_Task statement_
If a line in the records below contains the word "OpKind", copy it.

_Items from a dataset_

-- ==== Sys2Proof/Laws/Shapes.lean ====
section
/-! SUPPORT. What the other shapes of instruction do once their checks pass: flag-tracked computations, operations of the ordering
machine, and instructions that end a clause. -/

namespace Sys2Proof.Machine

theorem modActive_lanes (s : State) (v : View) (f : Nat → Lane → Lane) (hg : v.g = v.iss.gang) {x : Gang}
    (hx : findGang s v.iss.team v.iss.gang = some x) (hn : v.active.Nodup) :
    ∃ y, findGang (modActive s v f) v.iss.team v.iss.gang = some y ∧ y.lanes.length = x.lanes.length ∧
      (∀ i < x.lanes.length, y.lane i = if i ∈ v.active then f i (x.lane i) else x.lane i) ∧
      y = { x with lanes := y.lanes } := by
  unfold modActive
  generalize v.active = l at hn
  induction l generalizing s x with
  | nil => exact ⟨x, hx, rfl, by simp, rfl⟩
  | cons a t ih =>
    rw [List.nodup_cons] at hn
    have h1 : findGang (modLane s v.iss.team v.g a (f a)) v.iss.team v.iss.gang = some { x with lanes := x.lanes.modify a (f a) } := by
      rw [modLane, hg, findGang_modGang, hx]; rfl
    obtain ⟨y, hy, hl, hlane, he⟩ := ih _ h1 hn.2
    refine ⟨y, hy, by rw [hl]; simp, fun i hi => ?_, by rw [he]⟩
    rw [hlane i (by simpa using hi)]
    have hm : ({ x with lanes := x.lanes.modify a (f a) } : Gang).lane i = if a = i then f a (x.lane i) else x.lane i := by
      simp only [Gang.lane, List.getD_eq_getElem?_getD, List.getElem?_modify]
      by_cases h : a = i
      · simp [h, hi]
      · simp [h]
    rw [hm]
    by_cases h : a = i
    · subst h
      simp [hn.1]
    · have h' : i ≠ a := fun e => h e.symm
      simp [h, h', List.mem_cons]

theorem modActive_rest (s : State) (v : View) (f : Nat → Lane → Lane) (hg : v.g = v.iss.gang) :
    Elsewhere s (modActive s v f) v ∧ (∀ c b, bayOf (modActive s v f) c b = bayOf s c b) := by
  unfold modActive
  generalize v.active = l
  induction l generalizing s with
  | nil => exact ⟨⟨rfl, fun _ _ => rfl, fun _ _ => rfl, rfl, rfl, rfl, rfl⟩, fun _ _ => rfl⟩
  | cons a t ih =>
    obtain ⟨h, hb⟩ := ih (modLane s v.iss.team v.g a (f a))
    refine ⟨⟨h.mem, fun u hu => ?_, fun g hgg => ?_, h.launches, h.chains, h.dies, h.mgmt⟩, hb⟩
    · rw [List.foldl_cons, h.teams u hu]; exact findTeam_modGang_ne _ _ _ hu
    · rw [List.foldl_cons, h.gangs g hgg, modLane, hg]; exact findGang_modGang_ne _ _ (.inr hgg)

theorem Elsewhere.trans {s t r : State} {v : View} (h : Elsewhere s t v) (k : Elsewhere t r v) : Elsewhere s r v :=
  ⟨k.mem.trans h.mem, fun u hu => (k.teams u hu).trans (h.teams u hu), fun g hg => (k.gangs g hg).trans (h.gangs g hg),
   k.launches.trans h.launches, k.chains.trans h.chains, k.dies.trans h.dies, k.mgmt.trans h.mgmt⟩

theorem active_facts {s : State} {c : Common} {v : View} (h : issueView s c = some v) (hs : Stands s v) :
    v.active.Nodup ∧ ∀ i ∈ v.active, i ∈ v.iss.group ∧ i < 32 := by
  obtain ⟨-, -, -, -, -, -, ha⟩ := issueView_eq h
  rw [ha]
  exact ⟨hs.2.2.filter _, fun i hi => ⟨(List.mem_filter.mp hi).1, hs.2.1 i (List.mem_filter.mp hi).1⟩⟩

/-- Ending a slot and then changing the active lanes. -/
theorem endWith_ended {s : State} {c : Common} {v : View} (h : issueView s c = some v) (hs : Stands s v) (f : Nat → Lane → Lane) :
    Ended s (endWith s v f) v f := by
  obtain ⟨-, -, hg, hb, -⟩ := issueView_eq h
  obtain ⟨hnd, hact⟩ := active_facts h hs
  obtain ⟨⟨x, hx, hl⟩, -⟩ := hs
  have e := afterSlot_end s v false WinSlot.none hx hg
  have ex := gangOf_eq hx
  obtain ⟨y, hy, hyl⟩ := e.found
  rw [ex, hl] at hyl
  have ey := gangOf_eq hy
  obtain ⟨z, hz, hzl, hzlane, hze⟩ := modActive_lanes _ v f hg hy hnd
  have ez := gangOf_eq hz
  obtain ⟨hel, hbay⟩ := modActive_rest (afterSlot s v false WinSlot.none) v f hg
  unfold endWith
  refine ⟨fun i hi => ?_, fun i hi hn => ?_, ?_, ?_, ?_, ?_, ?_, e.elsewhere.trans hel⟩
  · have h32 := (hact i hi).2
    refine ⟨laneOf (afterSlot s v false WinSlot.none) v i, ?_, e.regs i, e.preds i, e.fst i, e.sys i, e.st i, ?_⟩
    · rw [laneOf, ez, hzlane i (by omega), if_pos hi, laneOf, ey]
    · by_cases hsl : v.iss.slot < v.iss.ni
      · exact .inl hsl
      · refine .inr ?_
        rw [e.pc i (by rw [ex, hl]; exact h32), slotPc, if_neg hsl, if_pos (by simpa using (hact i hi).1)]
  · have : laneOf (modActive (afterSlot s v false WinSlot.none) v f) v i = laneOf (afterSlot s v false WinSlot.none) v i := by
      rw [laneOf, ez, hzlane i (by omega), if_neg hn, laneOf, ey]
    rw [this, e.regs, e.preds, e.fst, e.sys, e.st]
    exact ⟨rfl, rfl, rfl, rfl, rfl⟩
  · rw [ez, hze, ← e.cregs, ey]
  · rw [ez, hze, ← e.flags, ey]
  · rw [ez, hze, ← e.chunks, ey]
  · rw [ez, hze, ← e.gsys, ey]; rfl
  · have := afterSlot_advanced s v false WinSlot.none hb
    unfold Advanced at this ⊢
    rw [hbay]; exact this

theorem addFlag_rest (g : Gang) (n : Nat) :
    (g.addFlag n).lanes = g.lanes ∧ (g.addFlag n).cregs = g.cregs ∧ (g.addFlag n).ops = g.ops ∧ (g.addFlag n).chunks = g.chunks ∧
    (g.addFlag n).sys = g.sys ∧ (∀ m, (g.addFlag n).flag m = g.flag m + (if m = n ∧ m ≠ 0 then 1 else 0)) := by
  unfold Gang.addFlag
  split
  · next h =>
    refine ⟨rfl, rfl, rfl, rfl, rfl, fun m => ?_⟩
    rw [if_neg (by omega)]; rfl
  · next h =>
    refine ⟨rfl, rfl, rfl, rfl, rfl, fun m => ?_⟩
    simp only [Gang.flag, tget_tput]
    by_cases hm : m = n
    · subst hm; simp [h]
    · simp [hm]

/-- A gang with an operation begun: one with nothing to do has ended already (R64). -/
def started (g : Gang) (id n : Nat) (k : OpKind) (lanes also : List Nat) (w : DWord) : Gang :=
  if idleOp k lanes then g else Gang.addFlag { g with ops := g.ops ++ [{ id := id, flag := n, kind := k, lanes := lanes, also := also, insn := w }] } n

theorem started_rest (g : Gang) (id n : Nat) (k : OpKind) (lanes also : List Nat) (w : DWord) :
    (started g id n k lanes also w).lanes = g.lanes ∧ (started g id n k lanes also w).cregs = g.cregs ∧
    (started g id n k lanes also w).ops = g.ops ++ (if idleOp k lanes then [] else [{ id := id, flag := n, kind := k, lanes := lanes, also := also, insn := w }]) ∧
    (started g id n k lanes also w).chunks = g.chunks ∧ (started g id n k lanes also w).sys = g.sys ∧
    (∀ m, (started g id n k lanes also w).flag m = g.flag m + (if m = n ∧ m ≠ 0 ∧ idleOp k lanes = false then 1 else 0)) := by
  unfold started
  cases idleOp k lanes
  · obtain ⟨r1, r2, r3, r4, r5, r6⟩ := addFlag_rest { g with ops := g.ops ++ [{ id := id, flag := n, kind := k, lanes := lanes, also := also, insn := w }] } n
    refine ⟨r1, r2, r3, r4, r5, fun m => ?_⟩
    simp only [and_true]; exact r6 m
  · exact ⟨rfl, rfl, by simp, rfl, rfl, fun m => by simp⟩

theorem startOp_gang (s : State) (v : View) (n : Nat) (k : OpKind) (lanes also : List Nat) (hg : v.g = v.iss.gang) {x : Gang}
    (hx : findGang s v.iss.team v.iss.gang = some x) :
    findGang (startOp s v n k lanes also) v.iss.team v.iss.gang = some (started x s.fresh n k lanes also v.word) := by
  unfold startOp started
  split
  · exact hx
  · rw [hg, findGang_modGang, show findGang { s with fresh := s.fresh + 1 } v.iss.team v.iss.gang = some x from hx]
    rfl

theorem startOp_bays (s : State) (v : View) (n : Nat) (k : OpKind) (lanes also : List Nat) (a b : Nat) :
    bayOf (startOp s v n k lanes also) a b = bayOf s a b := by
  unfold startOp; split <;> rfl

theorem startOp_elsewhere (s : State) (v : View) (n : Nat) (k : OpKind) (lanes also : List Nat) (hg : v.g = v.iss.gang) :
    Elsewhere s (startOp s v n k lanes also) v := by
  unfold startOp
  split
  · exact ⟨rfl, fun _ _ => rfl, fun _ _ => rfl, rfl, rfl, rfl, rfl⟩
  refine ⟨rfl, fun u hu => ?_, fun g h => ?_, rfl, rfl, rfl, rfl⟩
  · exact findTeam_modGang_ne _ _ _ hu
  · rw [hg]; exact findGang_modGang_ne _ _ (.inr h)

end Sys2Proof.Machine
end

_Written response_
def started (g : Gang) (id n : Nat) (k : OpKind) (lanes also : List Nat) (w : DWord) : Gang :=
theorem started_rest (g : Gang) (id n : Nat) (k : OpKind) (lanes also : List Nat) (w : DWord) :
theorem startOp_gang (s : State) (v : View) (n : Nat) (k : OpKind) (lanes also : List Nat) (hg : v.g = v.iss.gang) {x : Gang}
theorem startOp_bays (s : State) (v : View) (n : Nat) (k : OpKind) (lanes also : List Nat) (a b : Nat) :
theorem startOp_elsewhere (s : State) (v : View) (n : Nat) (k : OpKind) (lanes also : List Nat) (hg : v.g = v.iss.gang) :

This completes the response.